### Work order:
Begin at the top of the following data. Copy each line exactly until you have copied the line containing "unfold burstRecord".

### Task data:
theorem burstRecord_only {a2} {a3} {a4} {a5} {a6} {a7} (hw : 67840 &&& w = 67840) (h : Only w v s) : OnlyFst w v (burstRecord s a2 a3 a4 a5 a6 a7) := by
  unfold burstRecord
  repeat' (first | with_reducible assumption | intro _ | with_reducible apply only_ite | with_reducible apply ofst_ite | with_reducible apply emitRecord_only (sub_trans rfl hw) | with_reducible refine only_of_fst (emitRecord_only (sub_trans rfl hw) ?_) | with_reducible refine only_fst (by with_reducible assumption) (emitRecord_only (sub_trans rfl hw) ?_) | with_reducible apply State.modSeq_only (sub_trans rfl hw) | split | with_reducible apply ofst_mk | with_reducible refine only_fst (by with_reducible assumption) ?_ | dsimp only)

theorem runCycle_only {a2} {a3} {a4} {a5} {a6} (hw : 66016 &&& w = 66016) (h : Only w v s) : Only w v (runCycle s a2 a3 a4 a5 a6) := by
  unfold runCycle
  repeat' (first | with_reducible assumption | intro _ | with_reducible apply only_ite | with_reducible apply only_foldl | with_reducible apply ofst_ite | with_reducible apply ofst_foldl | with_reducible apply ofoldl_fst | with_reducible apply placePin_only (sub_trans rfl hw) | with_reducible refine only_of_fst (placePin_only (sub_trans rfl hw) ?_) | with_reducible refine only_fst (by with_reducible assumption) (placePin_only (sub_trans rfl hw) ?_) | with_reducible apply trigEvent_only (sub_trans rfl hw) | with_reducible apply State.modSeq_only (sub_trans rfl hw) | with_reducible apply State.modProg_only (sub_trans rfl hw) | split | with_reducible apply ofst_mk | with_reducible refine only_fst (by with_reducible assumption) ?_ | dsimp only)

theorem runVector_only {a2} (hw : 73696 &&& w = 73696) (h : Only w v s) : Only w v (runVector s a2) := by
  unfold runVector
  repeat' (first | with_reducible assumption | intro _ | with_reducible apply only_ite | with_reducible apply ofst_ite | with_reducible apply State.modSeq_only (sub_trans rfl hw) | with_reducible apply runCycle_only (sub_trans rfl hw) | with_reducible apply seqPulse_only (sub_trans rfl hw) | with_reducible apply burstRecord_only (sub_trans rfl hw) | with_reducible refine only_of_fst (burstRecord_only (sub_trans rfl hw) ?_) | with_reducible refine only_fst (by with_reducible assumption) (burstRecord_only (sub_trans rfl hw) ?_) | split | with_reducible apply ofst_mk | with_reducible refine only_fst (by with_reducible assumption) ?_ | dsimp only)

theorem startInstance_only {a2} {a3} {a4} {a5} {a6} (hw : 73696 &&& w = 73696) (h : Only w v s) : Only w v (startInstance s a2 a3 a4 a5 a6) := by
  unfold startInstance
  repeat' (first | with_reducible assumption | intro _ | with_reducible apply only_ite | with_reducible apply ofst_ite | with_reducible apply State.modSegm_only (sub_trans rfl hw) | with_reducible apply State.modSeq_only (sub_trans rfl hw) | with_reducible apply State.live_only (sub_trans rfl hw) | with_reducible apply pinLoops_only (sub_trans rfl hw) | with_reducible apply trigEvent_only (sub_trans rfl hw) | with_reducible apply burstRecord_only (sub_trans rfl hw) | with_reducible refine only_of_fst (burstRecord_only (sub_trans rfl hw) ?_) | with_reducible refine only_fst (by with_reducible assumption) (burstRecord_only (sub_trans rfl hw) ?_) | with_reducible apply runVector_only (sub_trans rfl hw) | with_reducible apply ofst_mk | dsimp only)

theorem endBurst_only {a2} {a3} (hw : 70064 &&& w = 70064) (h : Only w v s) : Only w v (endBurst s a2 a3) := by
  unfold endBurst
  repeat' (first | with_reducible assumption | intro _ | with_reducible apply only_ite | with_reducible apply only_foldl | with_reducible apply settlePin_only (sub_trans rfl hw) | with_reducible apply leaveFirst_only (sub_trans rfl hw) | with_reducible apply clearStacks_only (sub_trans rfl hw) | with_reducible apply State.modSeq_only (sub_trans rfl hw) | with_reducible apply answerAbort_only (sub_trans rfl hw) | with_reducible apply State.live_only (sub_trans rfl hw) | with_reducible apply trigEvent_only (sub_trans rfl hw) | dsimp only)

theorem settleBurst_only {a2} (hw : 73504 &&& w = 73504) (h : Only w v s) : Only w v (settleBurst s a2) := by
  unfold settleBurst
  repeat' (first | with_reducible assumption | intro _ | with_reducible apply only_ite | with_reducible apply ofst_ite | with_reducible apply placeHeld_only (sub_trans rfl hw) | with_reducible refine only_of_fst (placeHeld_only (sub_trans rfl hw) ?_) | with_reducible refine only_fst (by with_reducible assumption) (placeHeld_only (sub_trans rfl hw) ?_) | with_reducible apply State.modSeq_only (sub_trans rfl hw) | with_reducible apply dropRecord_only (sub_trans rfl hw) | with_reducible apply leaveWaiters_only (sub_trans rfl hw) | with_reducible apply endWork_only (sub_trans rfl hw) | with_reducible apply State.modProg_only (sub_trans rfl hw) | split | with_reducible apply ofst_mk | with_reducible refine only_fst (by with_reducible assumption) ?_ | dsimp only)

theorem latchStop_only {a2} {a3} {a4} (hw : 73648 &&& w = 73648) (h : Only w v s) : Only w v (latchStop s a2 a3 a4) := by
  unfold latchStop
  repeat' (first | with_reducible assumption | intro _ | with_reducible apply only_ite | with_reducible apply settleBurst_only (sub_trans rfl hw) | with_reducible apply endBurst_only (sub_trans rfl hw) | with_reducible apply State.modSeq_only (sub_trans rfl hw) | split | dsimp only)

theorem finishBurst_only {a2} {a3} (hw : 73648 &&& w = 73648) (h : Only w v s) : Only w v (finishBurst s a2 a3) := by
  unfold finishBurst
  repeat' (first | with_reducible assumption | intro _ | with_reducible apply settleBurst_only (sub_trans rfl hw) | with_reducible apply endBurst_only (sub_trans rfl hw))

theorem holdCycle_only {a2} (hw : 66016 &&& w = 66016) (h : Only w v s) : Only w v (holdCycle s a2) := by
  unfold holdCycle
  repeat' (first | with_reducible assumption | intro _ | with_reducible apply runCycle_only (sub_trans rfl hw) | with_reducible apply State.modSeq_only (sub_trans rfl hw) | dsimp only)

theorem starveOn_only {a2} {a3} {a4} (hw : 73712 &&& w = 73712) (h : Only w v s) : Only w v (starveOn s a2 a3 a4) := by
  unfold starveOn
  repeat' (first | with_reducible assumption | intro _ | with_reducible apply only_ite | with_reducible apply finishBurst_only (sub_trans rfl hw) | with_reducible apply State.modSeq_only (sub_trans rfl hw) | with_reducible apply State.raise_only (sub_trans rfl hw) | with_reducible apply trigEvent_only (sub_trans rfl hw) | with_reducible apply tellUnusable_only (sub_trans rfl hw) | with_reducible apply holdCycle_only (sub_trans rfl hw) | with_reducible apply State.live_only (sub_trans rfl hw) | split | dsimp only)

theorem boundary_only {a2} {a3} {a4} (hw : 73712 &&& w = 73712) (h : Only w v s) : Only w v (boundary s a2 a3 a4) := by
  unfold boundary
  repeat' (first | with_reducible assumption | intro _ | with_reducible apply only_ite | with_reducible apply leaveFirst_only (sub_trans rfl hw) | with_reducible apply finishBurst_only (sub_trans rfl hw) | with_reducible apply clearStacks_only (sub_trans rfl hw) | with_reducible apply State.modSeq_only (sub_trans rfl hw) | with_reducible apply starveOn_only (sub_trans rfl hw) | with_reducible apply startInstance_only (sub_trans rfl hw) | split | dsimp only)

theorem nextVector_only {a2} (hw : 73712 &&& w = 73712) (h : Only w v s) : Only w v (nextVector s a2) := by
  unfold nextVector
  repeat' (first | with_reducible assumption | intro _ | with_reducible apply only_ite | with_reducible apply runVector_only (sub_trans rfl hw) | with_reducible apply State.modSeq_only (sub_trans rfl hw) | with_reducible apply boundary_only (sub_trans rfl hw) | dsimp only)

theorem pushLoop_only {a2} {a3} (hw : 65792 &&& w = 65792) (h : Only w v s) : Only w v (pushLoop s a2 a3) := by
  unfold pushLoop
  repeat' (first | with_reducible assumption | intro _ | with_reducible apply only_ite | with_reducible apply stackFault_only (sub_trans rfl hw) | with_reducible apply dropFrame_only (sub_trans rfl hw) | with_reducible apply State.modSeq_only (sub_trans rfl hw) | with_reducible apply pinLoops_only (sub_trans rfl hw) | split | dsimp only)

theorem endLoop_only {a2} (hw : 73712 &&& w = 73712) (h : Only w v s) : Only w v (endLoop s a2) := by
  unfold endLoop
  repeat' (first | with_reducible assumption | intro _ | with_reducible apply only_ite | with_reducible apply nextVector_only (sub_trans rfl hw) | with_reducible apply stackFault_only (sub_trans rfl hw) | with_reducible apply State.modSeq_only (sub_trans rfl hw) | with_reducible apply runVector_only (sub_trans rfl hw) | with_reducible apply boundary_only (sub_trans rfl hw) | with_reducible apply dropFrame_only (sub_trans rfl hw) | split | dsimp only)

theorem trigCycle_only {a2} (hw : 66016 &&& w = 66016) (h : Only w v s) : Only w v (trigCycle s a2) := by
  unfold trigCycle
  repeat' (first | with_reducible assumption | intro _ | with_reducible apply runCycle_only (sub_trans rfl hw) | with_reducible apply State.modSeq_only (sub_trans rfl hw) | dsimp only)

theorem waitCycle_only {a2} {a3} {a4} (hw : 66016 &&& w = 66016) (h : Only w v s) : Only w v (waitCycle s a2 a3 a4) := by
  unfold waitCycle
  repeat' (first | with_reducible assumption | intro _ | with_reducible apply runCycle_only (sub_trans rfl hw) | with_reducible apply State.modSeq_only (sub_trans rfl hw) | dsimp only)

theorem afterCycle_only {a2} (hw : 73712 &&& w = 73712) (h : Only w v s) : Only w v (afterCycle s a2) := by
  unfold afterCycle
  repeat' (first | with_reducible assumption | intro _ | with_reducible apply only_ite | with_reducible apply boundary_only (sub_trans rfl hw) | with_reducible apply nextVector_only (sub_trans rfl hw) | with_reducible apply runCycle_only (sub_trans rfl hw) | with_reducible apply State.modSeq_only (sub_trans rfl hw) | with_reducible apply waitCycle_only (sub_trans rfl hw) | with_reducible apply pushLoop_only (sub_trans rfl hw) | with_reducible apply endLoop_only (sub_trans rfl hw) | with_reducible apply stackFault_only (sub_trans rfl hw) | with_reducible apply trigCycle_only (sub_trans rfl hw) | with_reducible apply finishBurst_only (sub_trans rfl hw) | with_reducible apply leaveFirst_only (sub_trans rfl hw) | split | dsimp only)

### Result of this exercise:
theorem burstRecord_only {a2} {a3} {a4} {a5} {a6} {a7} (hw : 67840 &&& w = 67840) (h : Only w v s) : OnlyFst w v (burstRecord s a2 a3 a4 a5 a6 a7) := by
  unfold burstRecord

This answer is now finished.